Гарри Тертлдав - Одюбон в Атлантиде
В качестве десерта подали выпеченный в форме «Орлеанской девы» пирог с орехами, цукатами и миндальной пастой. Гаррис предался чревоугодию, а Одюбон наблюдал за ним со странной улыбкой — отчасти завистливой, отчасти задумчивой.
Вскоре после обеда он отправился спать. Первый день морского путешествия всегда давался художнику тяжело, а с годами все тяжелее. Матрас оказался удобнее, чем в гостинице в Новом Орлеане. Наверное, даже мягче, чем дома. Но спать на нем было непривычно, и Одюбон ворочался некоторое время, пытаясь отыскать удобное положение. Ворочаясь, он посмеивался над собой. Вскоре ему придется спать в Атлантиде на голой земле, закутавшись в одеяло. Будет ли он и тогда крутиться? Художник кивнул. Конечно будет. Так, кивая, он и задремал.
Долго Одюбон не проспал — пришел Гаррис, напевая «Прелестные черные глазки», песенку, популярную сейчас в Новом Орлеане. Как казалось Одюбону, Гаррис даже не замечал, что поет. Он переоделся в ночную рубашку, воспользовался стоящим под кроватью ночным горшком, задул оставленную Одюбоном керосиновую лампу и забрался под одеяло. Вскоре он захрапел. Гаррис всегда отрицал, что храпит. Действительно, ведь сам он никогда этого не слышал.
Одюбон усмехнулся. Поворочался, позевал. И очень скоро захрапел сам.

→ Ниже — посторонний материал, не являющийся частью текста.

-- ==== Sys2Proof/Laws/Directory.lean ====
section
/-! SUPPORT. What the directory's operations leave alone, said once: whatever arrives about lines changes the lines of plain
memory, the copies, buffers and grants of cores, what is pending and what is in flight, and nothing else. -/

namespace Sys2Proof.Machine

/-- A core that differs from another only in its lines: its copies, its buffered stores, its grants and its buffers. -/
def Core.SameBut (k l : Core) : Prop :=
  l = { k with copies := l.copies, stores := l.stores, granted := l.granted, evicting := l.evicting }

theorem Core.SameBut.refl (k : Core) : k.SameBut k := rfl

theorem Core.SameBut.trans {k l m : Core} (h : k.SameBut l) (g : l.SameBut m) : k.SameBut m := by
  unfold Core.SameBut at *
  exact g.trans (by rw [h])

/-- A state that differs from another only in what concerns lines: memory and its poison, the directory, the lines of its
cores, the NOTIFY numbers that stores clear, what is pending and what is in flight. -/
structure State.LinesOnly (s t : State) : Prop where
  now : t.now = s.now
  parts : t.parts = s.parts
  turn : t.evTurn = s.evTurn ∧ t.core = s.core ∧ t.stream = s.stream
  freeCount : t.freeCount = s.freeCount
  dev : t.dev = { s.dev with notifySeq := t.dev.notifySeq }
  cores : ∀ c, (s.coreAt c).SameBut (t.coreAt c)

namespace State.LinesOnly

theorem refl (s : State) : s.LinesOnly s := ⟨rfl, rfl, ⟨rfl, rfl, rfl⟩, rfl, rfl, fun _ => rfl⟩

theorem trans {s t u : State} (h : s.LinesOnly t) (g : t.LinesOnly u) : s.LinesOnly u where
  now := g.now.trans h.now
  parts := g.parts.trans h.parts
  turn := ⟨g.turn.1.trans h.turn.1, g.turn.2.1.trans h.turn.2.1, g.turn.2.2.trans h.turn.2.2⟩
  freeCount := g.freeCount.trans h.freeCount
  dev := g.dev.trans (by rw [h.dev])
  cores c := (h.cores c).trans (g.cores c)

theorem onCore (s : State) (c : Nat) {f : Core → Core} (h : ∀ k : Core, k.SameBut (f k)) : s.LinesOnly (s.onCore c f) where
  now := rfl
  parts := rfl
  turn := ⟨rfl, rfl, rfl⟩
  freeCount := rfl
  dev := rfl
  cores d := by
    by_cases e : d = c
    · subst e; simpa using h _
    · rw [State.coreAt_onCore_ne s f e]; exact Core.SameBut.refl _

theorem setDir (s : State) (l : Nat) (d : DirEntry) : s.LinesOnly (s.setDir l d) :=
  ⟨rfl, rfl, ⟨rfl, rfl, rfl⟩, rfl, rfl, fun _ => rfl⟩

theorem setMode (s : State) (l : Nat) (m : DirMode) : s.LinesOnly (s.setMode l m) := setDir _ _ _

theorem post (s : State) (e : Instr) : s.LinesOnly (s.post e) :=
  ⟨rfl, rfl, ⟨rfl, rfl, rfl⟩, rfl, rfl, fun _ => rfl⟩

theorem withMem (s : State) (m : Mem) : s.LinesOnly { s with mem := m } :=
  ⟨rfl, rfl, ⟨rfl, rfl, rfl⟩, rfl, rfl, fun _ => rfl⟩

theorem accepted (s : State) (r : HomeReq) : s.LinesOnly (s.accepted r) := by
  unfold State.accepted
  split <;> exact ⟨rfl, rfl, ⟨rfl, rfl, rfl⟩, rfl, rfl, fun _ => rfl⟩

theorem performed (s : State) (r : HomeReq) : s.LinesOnly (s.performed r) := by
  unfold State.performed
  split <;> exact ⟨rfl, rfl, ⟨rfl, rfl, rfl⟩, rfl, rfl, fun _ => rfl⟩

theorem noteStore (s : State) (pa n : Nat) : s.LinesOnly (s.noteStore pa n) :=
  ⟨rfl, rfl, ⟨rfl, rfl, rfl⟩, rfl, rfl, fun _ => rfl⟩

theorem mergeAtHome (s : State) (l : Nat) (k : Copy) : s.LinesOnly (s.mergeAtHome l k) :=
  ⟨rfl, rfl, ⟨rfl, rfl, rfl⟩, rfl, rfl, fun _ => rfl⟩

theorem foldl {α : Type} {f : State → α → State} (h : ∀ (s : State) (a : α), s.LinesOnly (f s a)) (l : List α) (s : State) :
    s.LinesOnly (l.foldl f s) := by
  induction l generalizing s with
  | nil => exact refl s
  | cons a l ih => exact (h s a).trans (ih _)

theorem install (s : State) (c l : Nat) (k : CopyKind) : s.LinesOnly (s.install c l k) := by
  unfold State.install
  exact onCore _ _ fun _ => by exact rfl

theorem landWords (s : State) (l : Nat) (m : BitVec 32) : s.LinesOnly (s.landWords l m) := by
  unfold State.landWords
  simp only
  split
  · exact refl s
  · exact ⟨rfl, rfl, ⟨rfl, rfl, rfl⟩, rfl, rfl, fun _ => rfl⟩

theorem landReplies (s : State) (l : Nat) : s.LinesOnly (s.landReplies l) := landWords _ _ _

theorem disown (s : State) (l d : Nat) (keep : Bool) : s.LinesOnly (s.disown l d keep) := by
  unfold State.disown
  simp only
  refine (landReplies s l).trans ?_
  split
  · exact ((mergeAtHome _ _ _).trans (onCore _ _ fun _ => by exact rfl)).trans (setMode _ _ _)
  · exact setMode _ _ _

theorem recalled (s : State) (l d : Nat) : s.LinesOnly (s.recall l d) := disown _ _ _ _

theorem downgrade (s : State) (l d : Nat) : s.LinesOnly (s.downgrade l d) := disown _ _ _ _

theorem recallOwner (s : State) (l : Nat) : s.LinesOnly (s.recallOwner l) := by
  unfold State.recallOwner
  split
  · exact recalled _ _ _
  · exact refl s

theorem downgradeOwner (s : State) (l : Nat) : s.LinesOnly (s.downgradeOwner l) := by
  unfold State.downgradeOwner
  split
  · exact downgrade _ _ _
  · exact refl s

theorem follow (s : State) (r : HomeReq) (bs : List Byte) : s.LinesOnly (s.follow r bs) := by
  unfold State.follow
  split
  · exact refl s
  · exact onCore _ _ fun _ => by exact rfl

theorem noteRequest (s : State) (r : HomeReq) (n : Nat) : s.LinesOnly (s.noteRequest r n) := by
  unfold State.noteRequest
  simp only
  split
  · exact ⟨rfl, rfl, ⟨rfl, rfl, rfl⟩, rfl, rfl, fun _ => rfl⟩
  · exact refl s

theorem writeCopy (s : State) (d l off : Nat) (k : Copy) (bs : List Byte) : s.LinesOnly (s.writeCopy d l off k bs) :=
  onCore _ _ fun _ => by exact rfl

theorem perform (s : State) (r : HomeReq) : s.LinesOnly (s.perform r) := by
  unfold State.perform
  simp only
  refine trans ?_ (performed _ _)
  split
  · split
    · exact refl s
    · exact (writeCopy _ _ _ _ _ _).trans (noteRequest _ _ _)
  · refine (landWords s r.line (touches r.kind)).trans ?_
    split
    · exact refl _
    · exact ((withMem _ _).trans (follow _ _ _)).trans (noteRequest _ _ _)

theorem grant (s : State) (c : Nat) (r : HomeReq) : s.LinesOnly (s.grant c r) := (onCore _ _ fun _ => by exact rfl).trans (post _ _)

theorem deliver (s : State) (c l : Nat) : s.LinesOnly (s.deliver c l) := by
  unfold State.deliver
  split
  · exact refl s
  · rename_i r _
    simp only
    refine (onCore s c (f := fun k => { k with granted := k.granted.erase r }) fun _ => by exact rfl).trans ?_
    split
    · refine trans ?_ (perform _ _)
      split
      · exact refl _
      · split
        · exact (landReplies _ _).trans (install _ _ _ _)
        · exact install _ _ _ _
    · split
      · exact refl _
      · split
        · exact (landReplies _ _).trans (install _ _ _ _)
        · exact install _ _ _ _

theorem deliverTo (s : State) (l c : Nat) : s.LinesOnly (s.deliverTo l c) := foldl (fun _ _ => deliver _ _ _) _ _

theorem dropAt (s : State) (l c : Nat) : s.LinesOnly (s.dropAt l c) := (deliverTo s l c).trans (onCore _ _ fun _ => by exact rfl)

theorem invalidate (s : State) (l : Nat) (req : Option Nat) : s.LinesOnly (s.invalidate l req) :=
  foldl (fun _ _ => dropAt _ _ _) _ _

Когда на следующее утро он вышел на палубу, «Орлеанская дева» казалась единственным творением Создателя, не считая самого моря. Терранова исчезла далеко за кормой, а Атлантида все еще лежала в тысяче миль впереди. Пароход вошел в Гесперийский залив, широкий рукав Северной Атлантики, отделяющий огромный остров и прилегающие к нему островки от континента на западе.
Одюбон посмотрел на юго-восток. Он родился на Санто-Томасе, одном из этих островков. Три года спустя его увезли во Францию, поэтому он не видел разорения острова, когда темнокожие рабы восстали против своих хозяев и началась война, в которой ни одна из сторон не давала пощады и не просила ее. Черные правили на Санто-Томасе и поныне. Белых на острове осталось совсем немного. О своем первом доме у Одюбона было лишь несколько смутных детских воспоминаний. Его никогда не тянуло туда вернуться, даже если бы он мог это сделать, не подвергая свою жизнь опасности.
На палубу вышел прогуляться Эдвард Гаррис.
— Доброе утро, — сказал он. — Надеюсь, ты хорошо спал?
— Спасибо, достаточно хорошо, — ответил Одюбон. «И спал бы куда лучше без „Прелестных черных глазок", но жизнь есть жизнь». — А ты?
— Неплохо, неплохо. — Гаррис присмотрелся к коллеге. — Ты выглядишь… не таким зеленым, как вчера. Полагаю, причиной тому бодрящий соленый воздух?
— Возможно. Или я просто понемногу привыкаю к качке. — Едва Одюбон произнес это и подумал о желудке, ему пришлось сглотнуть. Он тут же обвиняюще указал пальцем на друга. — Вот видишь? Одного твоего вопроса хватило, чтобы вызвать неприятности.
— Что ж, в таком случае пошли завтракать. Нет ничего лучше доброй порции яичницы с ветчиной или чего-нибудь в этом роде, чтобы подкрепить… Ты в порядке?
— Нет, — выдохнул Одюбон, перегибаясь через леер.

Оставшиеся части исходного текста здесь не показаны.